[Opening EXERCISE INPUTS section]

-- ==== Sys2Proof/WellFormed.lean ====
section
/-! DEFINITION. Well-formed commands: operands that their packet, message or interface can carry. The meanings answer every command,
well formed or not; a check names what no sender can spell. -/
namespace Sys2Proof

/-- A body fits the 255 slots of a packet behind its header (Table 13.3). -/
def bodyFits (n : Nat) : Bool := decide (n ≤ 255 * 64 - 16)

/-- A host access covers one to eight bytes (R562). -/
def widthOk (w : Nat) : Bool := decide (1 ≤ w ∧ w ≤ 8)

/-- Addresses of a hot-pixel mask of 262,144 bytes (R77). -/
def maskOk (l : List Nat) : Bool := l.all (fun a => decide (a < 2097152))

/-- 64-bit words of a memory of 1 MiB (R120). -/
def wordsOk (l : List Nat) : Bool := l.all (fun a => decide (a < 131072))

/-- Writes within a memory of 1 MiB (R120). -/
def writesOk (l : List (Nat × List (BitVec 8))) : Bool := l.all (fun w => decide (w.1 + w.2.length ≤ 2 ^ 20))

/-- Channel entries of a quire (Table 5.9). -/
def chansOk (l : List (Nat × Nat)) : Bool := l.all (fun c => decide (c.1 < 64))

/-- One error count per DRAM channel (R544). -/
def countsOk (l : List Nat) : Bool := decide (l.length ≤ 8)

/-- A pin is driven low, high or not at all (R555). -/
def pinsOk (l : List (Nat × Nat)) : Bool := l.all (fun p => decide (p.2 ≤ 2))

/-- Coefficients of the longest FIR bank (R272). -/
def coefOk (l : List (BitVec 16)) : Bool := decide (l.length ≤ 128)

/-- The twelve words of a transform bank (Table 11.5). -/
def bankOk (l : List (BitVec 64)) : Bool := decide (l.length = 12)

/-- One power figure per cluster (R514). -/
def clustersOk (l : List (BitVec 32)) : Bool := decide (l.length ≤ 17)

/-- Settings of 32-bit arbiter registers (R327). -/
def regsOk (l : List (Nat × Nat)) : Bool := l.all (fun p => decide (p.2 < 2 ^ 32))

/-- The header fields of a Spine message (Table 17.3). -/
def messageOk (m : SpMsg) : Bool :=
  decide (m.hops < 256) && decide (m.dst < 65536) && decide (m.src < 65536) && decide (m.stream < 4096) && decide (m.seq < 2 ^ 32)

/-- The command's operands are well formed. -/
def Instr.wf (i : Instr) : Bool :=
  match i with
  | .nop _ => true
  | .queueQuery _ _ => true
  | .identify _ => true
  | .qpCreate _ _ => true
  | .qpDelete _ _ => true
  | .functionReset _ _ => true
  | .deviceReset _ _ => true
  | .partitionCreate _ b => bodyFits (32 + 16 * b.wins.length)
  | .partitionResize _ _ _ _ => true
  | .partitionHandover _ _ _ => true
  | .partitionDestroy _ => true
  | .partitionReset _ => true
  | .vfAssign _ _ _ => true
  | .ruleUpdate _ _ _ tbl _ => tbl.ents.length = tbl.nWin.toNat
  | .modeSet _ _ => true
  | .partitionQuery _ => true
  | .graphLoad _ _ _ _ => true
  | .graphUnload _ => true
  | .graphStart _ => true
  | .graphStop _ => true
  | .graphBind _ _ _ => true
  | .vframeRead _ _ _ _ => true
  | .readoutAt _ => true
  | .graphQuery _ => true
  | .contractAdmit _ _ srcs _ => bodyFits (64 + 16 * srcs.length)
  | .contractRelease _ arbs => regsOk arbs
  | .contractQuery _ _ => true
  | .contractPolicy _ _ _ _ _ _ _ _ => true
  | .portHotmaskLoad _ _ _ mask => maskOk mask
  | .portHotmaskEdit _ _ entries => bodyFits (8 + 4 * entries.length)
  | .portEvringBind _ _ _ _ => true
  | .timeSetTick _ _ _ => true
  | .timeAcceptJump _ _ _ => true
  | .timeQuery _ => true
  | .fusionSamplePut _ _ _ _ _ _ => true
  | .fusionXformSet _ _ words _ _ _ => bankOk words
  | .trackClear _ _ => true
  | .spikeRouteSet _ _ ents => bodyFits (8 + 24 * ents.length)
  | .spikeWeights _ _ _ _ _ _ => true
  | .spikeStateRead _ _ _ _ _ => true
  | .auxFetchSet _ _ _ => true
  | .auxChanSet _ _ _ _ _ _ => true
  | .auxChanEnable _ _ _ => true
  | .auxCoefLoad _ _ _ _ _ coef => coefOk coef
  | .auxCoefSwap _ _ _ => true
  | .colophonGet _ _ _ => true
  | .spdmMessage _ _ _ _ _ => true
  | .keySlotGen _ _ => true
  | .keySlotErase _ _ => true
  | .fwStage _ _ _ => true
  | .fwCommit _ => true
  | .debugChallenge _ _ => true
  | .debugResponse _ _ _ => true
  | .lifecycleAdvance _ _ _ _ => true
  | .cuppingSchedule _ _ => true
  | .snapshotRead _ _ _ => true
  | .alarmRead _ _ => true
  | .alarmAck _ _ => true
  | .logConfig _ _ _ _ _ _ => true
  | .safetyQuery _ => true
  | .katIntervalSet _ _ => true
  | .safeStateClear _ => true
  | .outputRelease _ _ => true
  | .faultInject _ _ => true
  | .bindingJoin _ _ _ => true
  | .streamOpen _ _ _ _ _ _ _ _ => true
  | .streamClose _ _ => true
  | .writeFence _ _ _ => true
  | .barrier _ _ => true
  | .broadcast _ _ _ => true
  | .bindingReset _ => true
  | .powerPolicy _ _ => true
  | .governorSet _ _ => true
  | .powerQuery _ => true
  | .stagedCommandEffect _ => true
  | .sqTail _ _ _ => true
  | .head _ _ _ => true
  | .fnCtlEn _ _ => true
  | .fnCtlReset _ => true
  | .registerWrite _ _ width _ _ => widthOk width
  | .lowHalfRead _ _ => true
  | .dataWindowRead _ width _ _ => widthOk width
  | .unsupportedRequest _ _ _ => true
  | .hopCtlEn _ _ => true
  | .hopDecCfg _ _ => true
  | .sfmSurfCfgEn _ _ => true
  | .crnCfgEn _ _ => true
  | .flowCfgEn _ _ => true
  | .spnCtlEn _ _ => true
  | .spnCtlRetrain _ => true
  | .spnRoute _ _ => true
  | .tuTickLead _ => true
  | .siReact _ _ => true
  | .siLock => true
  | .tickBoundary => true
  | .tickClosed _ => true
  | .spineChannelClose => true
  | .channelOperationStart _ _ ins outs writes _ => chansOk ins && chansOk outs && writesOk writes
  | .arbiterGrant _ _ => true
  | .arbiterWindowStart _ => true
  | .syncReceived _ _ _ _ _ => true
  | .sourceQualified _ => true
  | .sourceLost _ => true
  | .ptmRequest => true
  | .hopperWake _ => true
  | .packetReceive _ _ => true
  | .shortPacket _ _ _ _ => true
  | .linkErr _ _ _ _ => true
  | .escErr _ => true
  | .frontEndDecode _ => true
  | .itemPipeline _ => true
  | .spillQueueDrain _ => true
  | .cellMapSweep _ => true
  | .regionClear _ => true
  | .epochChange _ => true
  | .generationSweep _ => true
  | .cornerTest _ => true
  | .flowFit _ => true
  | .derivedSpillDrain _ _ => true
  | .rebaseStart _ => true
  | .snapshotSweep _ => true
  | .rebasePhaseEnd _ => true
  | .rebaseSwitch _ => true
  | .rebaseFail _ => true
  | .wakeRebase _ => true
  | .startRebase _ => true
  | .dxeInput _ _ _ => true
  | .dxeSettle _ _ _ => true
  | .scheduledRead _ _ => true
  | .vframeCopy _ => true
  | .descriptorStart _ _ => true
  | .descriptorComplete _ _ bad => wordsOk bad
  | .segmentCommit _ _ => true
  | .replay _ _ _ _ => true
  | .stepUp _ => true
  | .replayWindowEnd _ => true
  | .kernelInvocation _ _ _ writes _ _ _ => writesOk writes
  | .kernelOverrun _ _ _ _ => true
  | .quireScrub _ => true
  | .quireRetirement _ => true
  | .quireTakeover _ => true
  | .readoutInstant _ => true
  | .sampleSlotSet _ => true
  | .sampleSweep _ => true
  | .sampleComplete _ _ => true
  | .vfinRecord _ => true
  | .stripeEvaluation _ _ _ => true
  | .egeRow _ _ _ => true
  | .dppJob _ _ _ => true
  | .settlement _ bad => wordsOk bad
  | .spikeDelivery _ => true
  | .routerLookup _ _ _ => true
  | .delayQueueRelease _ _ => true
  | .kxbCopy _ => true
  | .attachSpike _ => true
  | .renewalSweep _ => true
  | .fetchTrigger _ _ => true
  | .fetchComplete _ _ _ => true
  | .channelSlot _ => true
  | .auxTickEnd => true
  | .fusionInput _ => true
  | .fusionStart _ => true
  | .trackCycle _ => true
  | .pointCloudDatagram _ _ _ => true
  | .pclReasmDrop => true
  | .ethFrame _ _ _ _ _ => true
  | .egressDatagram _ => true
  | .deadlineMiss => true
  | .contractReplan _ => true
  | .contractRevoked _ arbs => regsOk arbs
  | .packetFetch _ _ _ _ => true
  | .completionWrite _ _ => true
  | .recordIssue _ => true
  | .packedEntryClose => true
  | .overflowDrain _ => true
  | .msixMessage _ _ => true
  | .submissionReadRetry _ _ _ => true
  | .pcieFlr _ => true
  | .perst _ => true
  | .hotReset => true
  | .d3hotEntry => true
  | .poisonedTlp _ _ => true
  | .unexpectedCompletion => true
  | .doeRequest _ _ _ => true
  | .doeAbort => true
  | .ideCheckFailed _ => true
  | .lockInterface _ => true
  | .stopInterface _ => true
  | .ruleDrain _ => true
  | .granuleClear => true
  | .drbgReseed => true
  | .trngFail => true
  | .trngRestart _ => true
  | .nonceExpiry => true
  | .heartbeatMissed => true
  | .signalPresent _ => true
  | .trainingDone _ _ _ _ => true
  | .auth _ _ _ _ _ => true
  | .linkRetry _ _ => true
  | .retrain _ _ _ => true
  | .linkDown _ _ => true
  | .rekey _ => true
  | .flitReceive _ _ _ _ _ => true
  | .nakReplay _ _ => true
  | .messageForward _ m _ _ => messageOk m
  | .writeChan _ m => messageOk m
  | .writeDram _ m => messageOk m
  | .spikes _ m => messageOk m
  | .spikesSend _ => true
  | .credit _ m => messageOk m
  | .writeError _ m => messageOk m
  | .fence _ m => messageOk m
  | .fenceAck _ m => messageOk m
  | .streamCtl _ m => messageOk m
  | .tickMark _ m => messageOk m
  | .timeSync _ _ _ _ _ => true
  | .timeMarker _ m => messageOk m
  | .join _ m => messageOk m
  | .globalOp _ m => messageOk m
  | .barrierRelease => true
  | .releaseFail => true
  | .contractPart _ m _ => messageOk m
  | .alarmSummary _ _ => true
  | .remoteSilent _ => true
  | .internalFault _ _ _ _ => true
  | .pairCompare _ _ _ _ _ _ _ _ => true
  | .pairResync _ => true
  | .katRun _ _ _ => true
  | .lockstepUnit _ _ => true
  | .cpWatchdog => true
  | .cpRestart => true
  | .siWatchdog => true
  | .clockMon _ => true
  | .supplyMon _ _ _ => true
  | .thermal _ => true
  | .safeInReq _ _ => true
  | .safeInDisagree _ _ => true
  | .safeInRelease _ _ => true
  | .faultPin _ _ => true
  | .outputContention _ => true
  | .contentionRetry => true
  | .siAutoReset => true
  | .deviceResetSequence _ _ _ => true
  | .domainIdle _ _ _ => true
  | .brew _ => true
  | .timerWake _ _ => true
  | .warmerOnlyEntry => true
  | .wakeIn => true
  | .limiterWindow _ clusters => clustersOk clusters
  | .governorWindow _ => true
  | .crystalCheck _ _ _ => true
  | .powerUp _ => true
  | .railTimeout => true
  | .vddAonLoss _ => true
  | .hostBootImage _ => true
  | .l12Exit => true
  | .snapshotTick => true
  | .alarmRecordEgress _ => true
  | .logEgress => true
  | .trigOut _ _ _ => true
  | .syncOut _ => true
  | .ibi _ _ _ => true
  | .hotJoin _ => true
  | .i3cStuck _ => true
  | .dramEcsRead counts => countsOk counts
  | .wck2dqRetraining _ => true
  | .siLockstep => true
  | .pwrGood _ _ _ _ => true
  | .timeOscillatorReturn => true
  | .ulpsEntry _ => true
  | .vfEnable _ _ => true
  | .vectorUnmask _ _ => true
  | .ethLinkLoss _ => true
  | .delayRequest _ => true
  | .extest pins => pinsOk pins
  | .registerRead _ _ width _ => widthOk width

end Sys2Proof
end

[Closing EXERCISE INPUTS section]

From the first line of the data above to the line holding "within a memory of 1 MiB (R120). -/", reproduce each line exactly; emit no other lines.

-- ==== Sys2Proof/WellFormed.lean ====
section
/-! DEFINITION. Well-formed commands: operands that their packet, message or interface can carry. The meanings answer every command,
well formed or not; a check names what no sender can spell. -/
namespace Sys2Proof

/-- A body fits the 255 slots of a packet behind its header (Table 13.3). -/
def bodyFits (n : Nat) : Bool := decide (n ≤ 255 * 64 - 16)

/-- A host access covers one to eight bytes (R562). -/
def widthOk (w : Nat) : Bool := decide (1 ≤ w ∧ w ≤ 8)

/-- Addresses of a hot-pixel mask of 262,144 bytes (R77). -/
def maskOk (l : List Nat) : Bool := l.all (fun a => decide (a < 2097152))

/-- 64-bit words of a memory of 1 MiB (R120). -/
def wordsOk (l : List Nat) : Bool := l.all (fun a => decide (a < 131072))

/-- Writes within a memory of 1 MiB (R120). -/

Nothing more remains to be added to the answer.